__Directions for this task__
From the data below, please reproduce exactly everything from the line that contains "p).out = s.out := rfl" down to the line that contains "g c).parts = s.parts := rfl", with both ends included.

__Raw data__
-- ==== Sys2Proof/Laws/State.lean ====
section
/-! SUPPORT. What each update of the state leaves alone, field by field, and what reading a unit gives behind an update. -/

namespace Sys2Proof.Machine

@[simp] theorem State.setCore_phys (s : State) (k : Nat) (c : Core) : (s.setCore k c).phys = s.phys := rfl
@[simp] theorem State.setCore_clusters (s : State) (k : Nat) (c : Core) : (s.setCore k c).clusters = s.clusters := rfl
@[simp] theorem State.setCore_mem (s : State) (k : Nat) (c : Core) : (s.setCore k c).mem = s.mem := rfl
@[simp] theorem State.setCore_tags (s : State) (k : Nat) (c : Core) : (s.setCore k c).tags = s.tags := rfl
@[simp] theorem State.setCore_wlog (s : State) (k : Nat) (c : Core) : (s.setCore k c).wlog = s.wlog := rfl
@[simp] theorem State.setCore_units (s : State) (k : Nat) (c : Core) : (s.setCore k c).units = s.units := rfl
@[simp] theorem State.setCore_net (s : State) (k : Nat) (c : Core) : (s.setCore k c).net = s.net := rfl
@[simp] theorem State.setCore_accs (s : State) (k : Nat) (c : Core) : (s.setCore k c).accs = s.accs := rfl
@[simp] theorem State.setCore_pins (s : State) (k : Nat) (c : Core) : (s.setCore k c).pins = s.pins := rfl
@[simp] theorem State.setCore_regions (s : State) (k : Nat) (c : Core) : (s.setCore k c).regions = s.regions := rfl
@[simp] theorem State.setCore_parts (s : State) (k : Nat) (c : Core) : (s.setCore k c).parts = s.parts := rfl
@[simp] theorem State.setCore_vfs (s : State) (k : Nat) (c : Core) : (s.setCore k c).vfs = s.vfs := rfl
@[simp] theorem State.setCore_platform (s : State) (k : Nat) (c : Core) : (s.setCore k c).platform = s.platform := rfl
@[simp] theorem State.setCore_prepare (s : State) (k : Nat) (c : Core) : (s.setCore k c).prepare = s.prepare := rfl
@[simp] theorem State.setCore_link (s : State) (k : Nat) (c : Core) : (s.setCore k c).link = s.link := rfl
@[simp] theorem State.setCore_spdm (s : State) (k : Nat) (c : Core) : (s.setCore k c).spdm = s.spdm := rfl
@[simp] theorem State.setCore_hbmEnergy (s : State) (k : Nat) (c : Core) : (s.setCore k c).hbmEnergy = s.hbmEnergy := rfl
@[simp] theorem State.setCore_hbmUse (s : State) (k : Nat) (c : Core) : (s.setCore k c).hbmUse = s.hbmUse := rfl
@[simp] theorem State.setCore_clock (s : State) (k : Nat) (c : Core) : (s.setCore k c).clock = s.clock := rfl
@[simp] theorem State.setCore_nextId (s : State) (k : Nat) (c : Core) : (s.setCore k c).nextId = s.nextId := rfl
@[simp] theorem State.setCore_fresh (s : State) (k : Nat) (c : Core) : (s.setCore k c).fresh = s.fresh := rfl
@[simp] theorem State.setCore_out (s : State) (k : Nat) (c : Core) : (s.setCore k c).out = s.out := rfl
@[simp] theorem State.setCore_agenda (s : State) (k : Nat) (c : Core) : (s.setCore k c).agenda = s.agenda := rfl
@[simp] theorem State.setCore_focus (s : State) (k : Nat) (c : Core) : (s.setCore k c).focus = s.focus := rfl
@[simp] theorem State.setCore_verdict (s : State) (k : Nat) (c : Core) : (s.setCore k c).verdict = s.verdict := rfl

@[simp] theorem State.setPhys_cores (s : State) (k : Nat) (p : Phys) : (s.setPhys k p).cores = s.cores := rfl
@[simp] theorem State.setPhys_clusters (s : State) (k : Nat) (p : Phys) : (s.setPhys k p).clusters = s.clusters := rfl
@[simp] theorem State.setPhys_mem (s : State) (k : Nat) (p : Phys) : (s.setPhys k p).mem = s.mem := rfl
@[simp] theorem State.setPhys_tags (s : State) (k : Nat) (p : Phys) : (s.setPhys k p).tags = s.tags := rfl
@[simp] theorem State.setPhys_wlog (s : State) (k : Nat) (p : Phys) : (s.setPhys k p).wlog = s.wlog := rfl
@[simp] theorem State.setPhys_units (s : State) (k : Nat) (p : Phys) : (s.setPhys k p).units = s.units := rfl
@[simp] theorem State.setPhys_net (s : State) (k : Nat) (p : Phys) : (s.setPhys k p).net = s.net := rfl
@[simp] theorem State.setPhys_accs (s : State) (k : Nat) (p : Phys) : (s.setPhys k p).accs = s.accs := rfl
@[simp] theorem State.setPhys_pins (s : State) (k : Nat) (p : Phys) : (s.setPhys k p).pins = s.pins := rfl
@[simp] theorem State.setPhys_regions (s : State) (k : Nat) (p : Phys) : (s.setPhys k p).regions = s.regions := rfl
@[simp] theorem State.setPhys_parts (s : State) (k : Nat) (p : Phys) : (s.setPhys k p).parts = s.parts := rfl
@[simp] theorem State.setPhys_vfs (s : State) (k : Nat) (p : Phys) : (s.setPhys k p).vfs = s.vfs := rfl
@[simp] theorem State.setPhys_platform (s : State) (k : Nat) (p : Phys) : (s.setPhys k p).platform = s.platform := rfl
@[simp] theorem State.setPhys_prepare (s : State) (k : Nat) (p : Phys) : (s.setPhys k p).prepare = s.prepare := rfl
@[simp] theorem State.setPhys_link (s : State) (k : Nat) (p : Phys) : (s.setPhys k p).link = s.link := rfl
@[simp] theorem State.setPhys_spdm (s : State) (k : Nat) (p : Phys) : (s.setPhys k p).spdm = s.spdm := rfl
@[simp] theorem State.setPhys_hbmEnergy (s : State) (k : Nat) (p : Phys) : (s.setPhys k p).hbmEnergy = s.hbmEnergy := rfl
@[simp] theorem State.setPhys_hbmUse (s : State) (k : Nat) (p : Phys) : (s.setPhys k p).hbmUse = s.hbmUse := rfl
@[simp] theorem State.setPhys_clock (s : State) (k : Nat) (p : Phys) : (s.setPhys k p).clock = s.clock := rfl
@[simp] theorem State.setPhys_nextId (s : State) (k : Nat) (p : Phys) : (s.setPhys k p).nextId = s.nextId := rfl
@[simp] theorem State.setPhys_fresh (s : State) (k : Nat) (p : Phys) : (s.setPhys k p).fresh = s.fresh := rfl
@[simp] theorem State.setPhys_out (s : State) (k : Nat) (p : Phys) : (s.setPhys k p).out = s.out := rfl
@[simp] theorem State.setPhys_agenda (s : State) (k : Nat) (p : Phys) : (s.setPhys k p).agenda = s.agenda := rfl
@[simp] theorem State.setPhys_focus (s : State) (k : Nat) (p : Phys) : (s.setPhys k p).focus = s.focus := rfl
@[simp] theorem State.setPhys_verdict (s : State) (k : Nat) (p : Phys) : (s.setPhys k p).verdict = s.verdict := rfl

@[simp] theorem State.setCluster_cores (s : State) (g : Nat) (c : Cluster) : (s.setCluster g c).cores = s.cores := rfl
@[simp] theorem State.setCluster_phys (s : State) (g : Nat) (c : Cluster) : (s.setCluster g c).phys = s.phys := rfl
@[simp] theorem State.setCluster_mem (s : State) (g : Nat) (c : Cluster) : (s.setCluster g c).mem = s.mem := rfl
@[simp] theorem State.setCluster_tags (s : State) (g : Nat) (c : Cluster) : (s.setCluster g c).tags = s.tags := rfl
@[simp] theorem State.setCluster_wlog (s : State) (g : Nat) (c : Cluster) : (s.setCluster g c).wlog = s.wlog := rfl
@[simp] theorem State.setCluster_units (s : State) (g : Nat) (c : Cluster) : (s.setCluster g c).units = s.units := rfl
@[simp] theorem State.setCluster_net (s : State) (g : Nat) (c : Cluster) : (s.setCluster g c).net = s.net := rfl
@[simp] theorem State.setCluster_accs (s : State) (g : Nat) (c : Cluster) : (s.setCluster g c).accs = s.accs := rfl
@[simp] theorem State.setCluster_pins (s : State) (g : Nat) (c : Cluster) : (s.setCluster g c).pins = s.pins := rfl
@[simp] theorem State.setCluster_regions (s : State) (g : Nat) (c : Cluster) : (s.setCluster g c).regions = s.regions := rfl
@[simp] theorem State.setCluster_parts (s : State) (g : Nat) (c : Cluster) : (s.setCluster g c).parts = s.parts := rfl
@[simp] theorem State.setCluster_vfs (s : State) (g : Nat) (c : Cluster) : (s.setCluster g c).vfs = s.vfs := rfl
@[simp] theorem State.setCluster_platform (s : State) (g : Nat) (c : Cluster) : (s.setCluster g c).platform = s.platform := rfl
@[simp] theorem State.setCluster_prepare (s : State) (g : Nat) (c : Cluster) : (s.setCluster g c).prepare = s.prepare := rfl
@[simp] theorem State.setCluster_link (s : State) (g : Nat) (c : Cluster) : (s.setCluster g c).link = s.link := rfl
@[simp] theorem State.setCluster_spdm (s : State) (g : Nat) (c : Cluster) : (s.setCluster g c).spdm = s.spdm := rfl
@[simp] theorem State.setCluster_hbmEnergy (s : State) (g : Nat) (c : Cluster) : (s.setCluster g c).hbmEnergy = s.hbmEnergy := rfl
@[simp] theorem State.setCluster_hbmUse (s : State) (g : Nat) (c : Cluster) : (s.setCluster g c).hbmUse = s.hbmUse := rfl
@[simp] theorem State.setCluster_clock (s : State) (g : Nat) (c : Cluster) : (s.setCluster g c).clock = s.clock := rfl
@[simp] theorem State.setCluster_nextId (s : State) (g : Nat) (c : Cluster) : (s.setCluster g c).nextId = s.nextId := rfl
@[simp] theorem State.setCluster_fresh (s : State) (g : Nat) (c : Cluster) : (s.setCluster g c).fresh = s.fresh := rfl
@[simp] theorem State.setCluster_out (s : State) (g : Nat) (c : Cluster) : (s.setCluster g c).out = s.out := rfl
@[simp] theorem State.setCluster_agenda (s : State) (g : Nat) (c : Cluster) : (s.setCluster g c).agenda = s.agenda := rfl
@[simp] theorem State.setCluster_focus (s : State) (g : Nat) (c : Cluster) : (s.setCluster g c).focus = s.focus := rfl
@[simp] theorem State.setCluster_verdict (s : State) (g : Nat) (c : Cluster) : (s.setCluster g c).verdict = s.verdict := rfl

__Answer box__
@[simp] theorem State.setPhys_out (s : State) (k : Nat) (p : Phys) : (s.setPhys k p).out = s.out := rfl
@[simp] theorem State.setPhys_agenda (s : State) (k : Nat) (p : Phys) : (s.setPhys k p).agenda = s.agenda := rfl
@[simp] theorem State.setPhys_focus (s : State) (k : Nat) (p : Phys) : (s.setPhys k p).focus = s.focus := rfl
@[simp] theorem State.setPhys_verdict (s : State) (k : Nat) (p : Phys) : (s.setPhys k p).verdict = s.verdict := rfl

@[simp] theorem State.setCluster_cores (s : State) (g : Nat) (c : Cluster) : (s.setCluster g c).cores = s.cores := rfl
@[simp] theorem State.setCluster_phys (s : State) (g : Nat) (c : Cluster) : (s.setCluster g c).phys = s.phys := rfl
@[simp] theorem State.setCluster_mem (s : State) (g : Nat) (c : Cluster) : (s.setCluster g c).mem = s.mem := rfl
@[simp] theorem State.setCluster_tags (s : State) (g : Nat) (c : Cluster) : (s.setCluster g c).tags = s.tags := rfl
@[simp] theorem State.setCluster_wlog (s : State) (g : Nat) (c : Cluster) : (s.setCluster g c).wlog = s.wlog := rfl
@[simp] theorem State.setCluster_units (s : State) (g : Nat) (c : Cluster) : (s.setCluster g c).units = s.units := rfl
@[simp] theorem State.setCluster_net (s : State) (g : Nat) (c : Cluster) : (s.setCluster g c).net = s.net := rfl
@[simp] theorem State.setCluster_accs (s : State) (g : Nat) (c : Cluster) : (s.setCluster g c).accs = s.accs := rfl
@[simp] theorem State.setCluster_pins (s : State) (g : Nat) (c : Cluster) : (s.setCluster g c).pins = s.pins := rfl
@[simp] theorem State.setCluster_regions (s : State) (g : Nat) (c : Cluster) : (s.setCluster g c).regions = s.regions := rfl
@[simp] theorem State.setCluster_parts (s : State) (g : Nat) (c : Cluster) : (s.setCluster g c).parts = s.parts := rfl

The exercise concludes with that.